Purpose: We conducted a phase II study evaluating safety and efficacy of combination gemcitabine and capecitabine therapy for metastatic breast cancer patients following anthracycline and taxane treatment in Korea.
Methods: This was a single-arm, non-randomized phase II study. Patients received 1,000 mg/m(2) gemcitabine intravenously over 30 min on days 1 and 8, and 1,250 mg/m(2) capecitabine orally twice daily on days 1-14 until disease progression or intolerable toxicity occurred. This regimen was repeated every 3 weeks. The primary outcome assessed was overall response rate [ORR, complete response (CR) + partial response (PR) as the best response], and secondary outcomes were progression-free survival (PFS), overall survival (OS), disease control rate (DCR) [maintenance of CR + PR + stable disease (SD) for at least 3 months], drug toxicity, and predictive factors for response to this regimen.

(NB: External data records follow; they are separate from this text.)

-- ==== Sys2Proof/Laws/Dispatch.lean ====
section
/-! SUPPORT. The arm of each command, one law each, so that no proof unfolds the dispatch. -/

namespace Sys2Proof.Machine

variable (s : State)
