/-! ### onPort -/

@[simp] theorem State.onPort_pending (c : Nat) (f : Port → Port) : (s.onPort c f).pending = s.pending := rfl
@[simp] theorem State.onPort_outbox (c : Nat) (f : Port → Port) : (s.onPort c f).outbox = s.outbox := rfl
@[simp] theorem State.onPort_freeCtr (c : Nat) (f : Port → Port) : (s.onPort c f).freeCtr = s.freeCtr := rfl
@[simp] theorem State.onPort_spindle (c : Nat) (f : Port → Port) : (s.onPort c f).spindle = s.spindle := rfl
@[simp] theorem State.onPort_regs (c : Nat) (f : Port → Port) : (s.onPort c f).regs = s.regs := rfl
@[simp] theorem State.onPort_devMem (c : Nat) (f : Port → Port) : (s.onPort c f).devMem = s.devMem := rfl
@[simp] theorem State.onPort_ueMarks (c : Nat) (f : Port → Port) : (s.onPort c f).ueMarks = s.ueMarks := rfl
@[simp] theorem State.onPort_chans (c : Nat) (f : Port → Port) : (s.onPort c f).chans = s.chans := rfl
@[simp] theorem State.onPort_stretchAt (c : Nat) (f : Port → Port) : (s.onPort c f).stretchAt = s.stretchAt := rfl
@[simp] theorem State.onPort_buckets (c : Nat) (f : Port → Port) : (s.onPort c f).buckets = s.buckets := rfl
@[simp] theorem State.onPort_waiting (c : Nat) (f : Port → Port) : (s.onPort c f).waiting = s.waiting := rfl
@[simp] theorem State.onPort_ctxs (c : Nat) (f : Port → Port) : (s.onPort c f).ctxs = s.ctxs := rfl
@[simp] theorem State.onPort_parts (c : Nat) (f : Port → Port) : (s.onPort c f).parts = s.parts := rfl
@[simp] theorem State.onPort_tiles (c : Nat) (f : Port → Port) : (s.onPort c f).tiles = s.tiles := rfl
@[simp] theorem State.onPort_groups (c : Nat) (f : Port → Port) : (s.onPort c f).groups = s.groups := rfl
@[simp] theorem State.onPort_engines (c : Nat) (f : Port → Port) : (s.onPort c f).engines = s.engines := rfl
@[simp] theorem State.onPort_atsReqs (c : Nat) (f : Port → Port) : (s.onPort c f).atsReqs = s.atsReqs := rfl
@[simp] theorem State.onPort_hostReqs (c : Nat) (f : Port → Port) : (s.onPort c f).hostReqs = s.hostReqs := rfl
@[simp] theorem State.onPort_nextReq (c : Nat) (f : Port → Port) : (s.onPort c f).nextReq = s.nextReq := rfl
@[simp] theorem State.onPort_pft (c : Nat) (f : Port → Port) : (s.onPort c f).pft = s.pft := rfl
@[simp] theorem State.onPort_pftQueue (c : Nat) (f : Port → Port) : (s.onPort c f).pftQueue = s.pftQueue := rfl
@[simp] theorem State.onPort_pftSend (c : Nat) (f : Port → Port) : (s.onPort c f).pftSend = s.pftSend := rfl
@[simp] theorem State.onPort_pftAt (c : Nat) (f : Port → Port) : (s.onPort c f).pftAt = s.pftAt := rfl
@[simp] theorem State.onPort_invs (c : Nat) (f : Port → Port) : (s.onPort c f).invs = s.invs := rfl
@[simp] theorem State.onPort_links (c : Nat) (f : Port → Port) : (s.onPort c f).links = s.links := rfl
@[simp] theorem State.onPort_netBufs (c : Nat) (f : Port → Port) : (s.onPort c f).netBufs = s.netBufs := rfl
@[simp] theorem State.onPort_tags (c : Nat) (f : Port → Port) : (s.onPort c f).tags = s.tags := rfl
@[simp] theorem State.onPort_owed (c : Nat) (f : Port → Port) : (s.onPort c f).owed = s.owed := rfl
@[simp] theorem State.onPort_ctlOut (c : Nat) (f : Port → Port) : (s.onPort c f).ctlOut = s.ctlOut := rfl
@[simp] theorem State.onPort_whFlits (c : Nat) (f : Port → Port) : (s.onPort c f).whFlits = s.whFlits := rfl
@[simp] theorem State.onPort_pools (c : Nat) (f : Port → Port) : (s.onPort c f).pools = s.pools := rfl
@[simp] theorem State.onPort_mods (c : Nat) (f : Port → Port) : (s.onPort c f).mods = s.mods := rfl
@[simp] theorem State.onPort_bdls (c : Nat) (f : Port → Port) : (s.onPort c f).bdls = s.bdls := rfl
@[simp] theorem State.onPort_sites (c : Nat) (f : Port → Port) : (s.onPort c f).sites = s.sites := rfl
@[simp] theorem State.onPort_hcfg (c : Nat) (f : Port → Port) : (s.onPort c f).hcfg = s.hcfg := rfl
@[simp] theorem State.onPort_streams (c : Nat) (f : Port → Port) : (s.onPort c f).streams = s.streams := rfl
@[simp] theorem State.onPort_doe (c : Nat) (f : Port → Port) : (s.onPort c f).doe = s.doe := rfl
@[simp] theorem State.onPort_spdm (c : Nat) (f : Port → Port) : (s.onPort c f).spdm = s.spdm := rfl
@[simp] theorem State.onPort_sessions (c : Nat) (f : Port → Port) : (s.onPort c f).sessions = s.sessions := rfl
@[simp] theorem State.onPort_clOps (c : Nat) (f : Port → Port) : (s.onPort c f).clOps = s.clOps := rfl
@[simp] theorem State.onPort_colls (c : Nat) (f : Port → Port) : (s.onPort c f).colls = s.colls := rfl
@[simp] theorem State.onPort_readies (c : Nat) (f : Port → Port) : (s.onPort c f).readies = s.readies := rfl
@[simp] theorem State.onPort_aborts (c : Nat) (f : Port → Port) : (s.onPort c f).aborts = s.aborts := rfl
@[simp] theorem State.onPort_held (c : Nat) (f : Port → Port) : (s.onPort c f).held = s.held := rfl
@[simp] theorem State.onPort_otp (c : Nat) (f : Port → Port) : (s.onPort c f).otp = s.otp := rfl
@[simp] theorem State.onPort_hw (c : Nat) (f : Port → Port) : (s.onPort c f).hw = s.hw := rfl
@[simp] theorem State.onPort_mbx (c : Nat) (f : Port → Port) : (s.onPort c f).mbx = s.mbx := rfl
@[simp] theorem State.onPort_flash (c : Nat) (f : Port → Port) : (s.onPort c f).flash = s.flash := rfl
@[simp] theorem State.onPort_sset0 (c : Nat) (f : Port → Port) : (s.onPort c f).sset0 = s.sset0 := rfl
@[simp] theorem State.onPort_sset1 (c : Nat) (f : Port → Port) : (s.onPort c f).sset1 = s.sset1 := rfl
@[simp] theorem State.onPort_saved (c : Nat) (f : Port → Port) : (s.onPort c f).saved = s.saved := rfl
@[simp] theorem State.onPort_ssetDirty (c : Nat) (f : Port → Port) : (s.onPort c f).ssetDirty = s.ssetDirty := rfl
@[simp] theorem State.onPort_image (c : Nat) (f : Port → Port) : (s.onPort c f).image = s.image := rfl
@[simp] theorem State.onPort_bb (c : Nat) (f : Port → Port) : (s.onPort c f).bb = s.bb := rfl
@[simp] theorem State.onPort_tls (c : Nat) (f : Port → Port) : (s.onPort c f).tls = s.tls := rfl
@[simp] theorem State.onPort_power (c : Nat) (f : Port → Port) : (s.onPort c f).power = s.power := rfl
@[simp] theorem State.onPort_pins (c : Nat) (f : Port → Port) : (s.onPort c f).pins = s.pins := rfl
@[simp] theorem State.onPort_boot (c : Nat) (f : Port → Port) : (s.onPort c f).boot = s.boot := rfl
@[simp] theorem State.onPort_at_reg (c : Nat) (f : Port → Port) (j : Nat) : (s.onPort c f).reg j = s.reg j := rfl
@[simp] theorem State.onPort_at_rd (c : Nat) (f : Port → Port) (g : Fld) : (s.onPort c f).rd g = s.rd g := rfl
@[simp] theorem State.onPort_at_on (c : Nat) (f : Port → Port) (g : Fld) : (s.onPort c f).on g = s.on g := rfl
@[simp] theorem State.onPort_at_ctx (c : Nat) (f : Port → Port) (j : Nat) : (s.onPort c f).ctx j = s.ctx j := rfl
@[simp] theorem State.onPort_at_chan (c : Nat) (f : Port → Port) (j : Nat) : (s.onPort c f).chan j = s.chan j := rfl
@[simp] theorem State.onPort_at_part (c : Nat) (f : Port → Port) (j : Nat) : (s.onPort c f).part j = s.part j := rfl
@[simp] theorem State.onPort_at_tile (c : Nat) (f : Port → Port) (j : Nat) : (s.onPort c f).tile j = s.tile j := rfl
@[simp] theorem State.onPort_at_group (c : Nat) (f : Port → Port) (j : Nat) : (s.onPort c f).group j = s.group j := rfl
@[simp] theorem State.onPort_at_engine (c : Nat) (f : Port → Port) (j : Nat) : (s.onPort c f).engine j = s.engine j := rfl
@[simp] theorem State.onPort_at_pool (c : Nat) (f : Port → Port) (j : Nat) : (s.onPort c f).pool j = s.pool j := rfl
@[simp] theorem State.onPort_at_slot (c : Nat) (f : Port → Port) (p j : Nat) : (s.onPort c f).slot p j = s.slot p j := rfl
@[simp] theorem State.onPort_at_mod (c : Nat) (f : Port → Port) (j : Nat) : (s.onPort c f).mod j = s.mod j := rfl
@[simp] theorem State.onPort_at_bdl (c : Nat) (f : Port → Port) (j : Nat) : (s.onPort c f).bdl j = s.bdl j := rfl
@[simp] theorem State.onPort_at_site (c : Nat) (f : Port → Port) (j : Nat) : (s.onPort c f).site j = s.site j := rfl
@[simp] theorem State.onPort_at_cfg (c : Nat) (f : Port → Port) (j : Nat) : (s.onPort c f).cfg j = s.cfg j := rfl
@[simp] theorem State.onPort_at_stream (c : Nat) (f : Port → Port) (j : Nat) : (s.onPort c f).stream j = s.stream j := rfl
@[simp] theorem State.onPort_at_now (c : Nat) (f : Port → Port) : (s.onPort c f).now = s.now := rfl
@[simp] theorem State.onPort_at_lc (c : Nat) (f : Port → Port) : (s.onPort c f).lc = s.lc := rfl
@[simp] theorem State.onPort_at_linkUp (c : Nat) (f : Port → Port) : (s.onPort c f).linkUp = s.linkUp := rfl
@[simp] theorem State.onPort_at_fnEnabled (c : Nat) (f : Port → Port) (j : Nat) : (s.onPort c f).fnEnabled j = s.fnEnabled j := rfl
@[simp] theorem State.onPort_at_tracing (c : Nat) (f : Port → Port) : (s.onPort c f).tracing = s.tracing := rfl
@[simp] theorem State.onPort_at_free (c : Nat) (f : Port → Port) : (s.onPort c f).free = s.free := rfl
@[simp] theorem State.onPort_same (c : Nat) (f : Port → Port) : (s.onPort c f).port c = f (s.port c) := SMap.get_put_same _ _ _ _
theorem State.onPort_other (c : Nat) (f : Port → Port) {j : Nat} (h : j ≠ c) : (s.onPort c f).port j = s.port j := SMap.get_put_other _ _ _ h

Results: Of 41 patients, the ORR was 39.0% (CR 0%; PR 39.0%), and DCR was 78.0% using this chemotherapy. DCR for 6 and 12 months was 68.3 and 26.8%, respectively. Median PFS was 10.0 months [95% confidence interval (CI) 7.8-12.1], and median OS was 25.1 months (95% CI 18.2-32.1). Prominent toxicities were neutropenia and hand-foot syndrome. Most adverse events were well known, relatively moderate, and reversible. Taxane sensitivity [odds ratio (OR) 0.169; 95% CI 0.034-0.826; P = 0.028] and hepatic metastasis (OR 0.097; 95% CI 0.017-0.559; P = 0.009) were significantly predictive of response to gemcitabine and capecitabine combination.
Conclusions: This study showed reproducible anticancer activity and tolerable toxicity of gemcitabine and capecitabine combination therapy in recurrent or metastatic Korean breast cancer patients previously treated with anthracycline and taxane.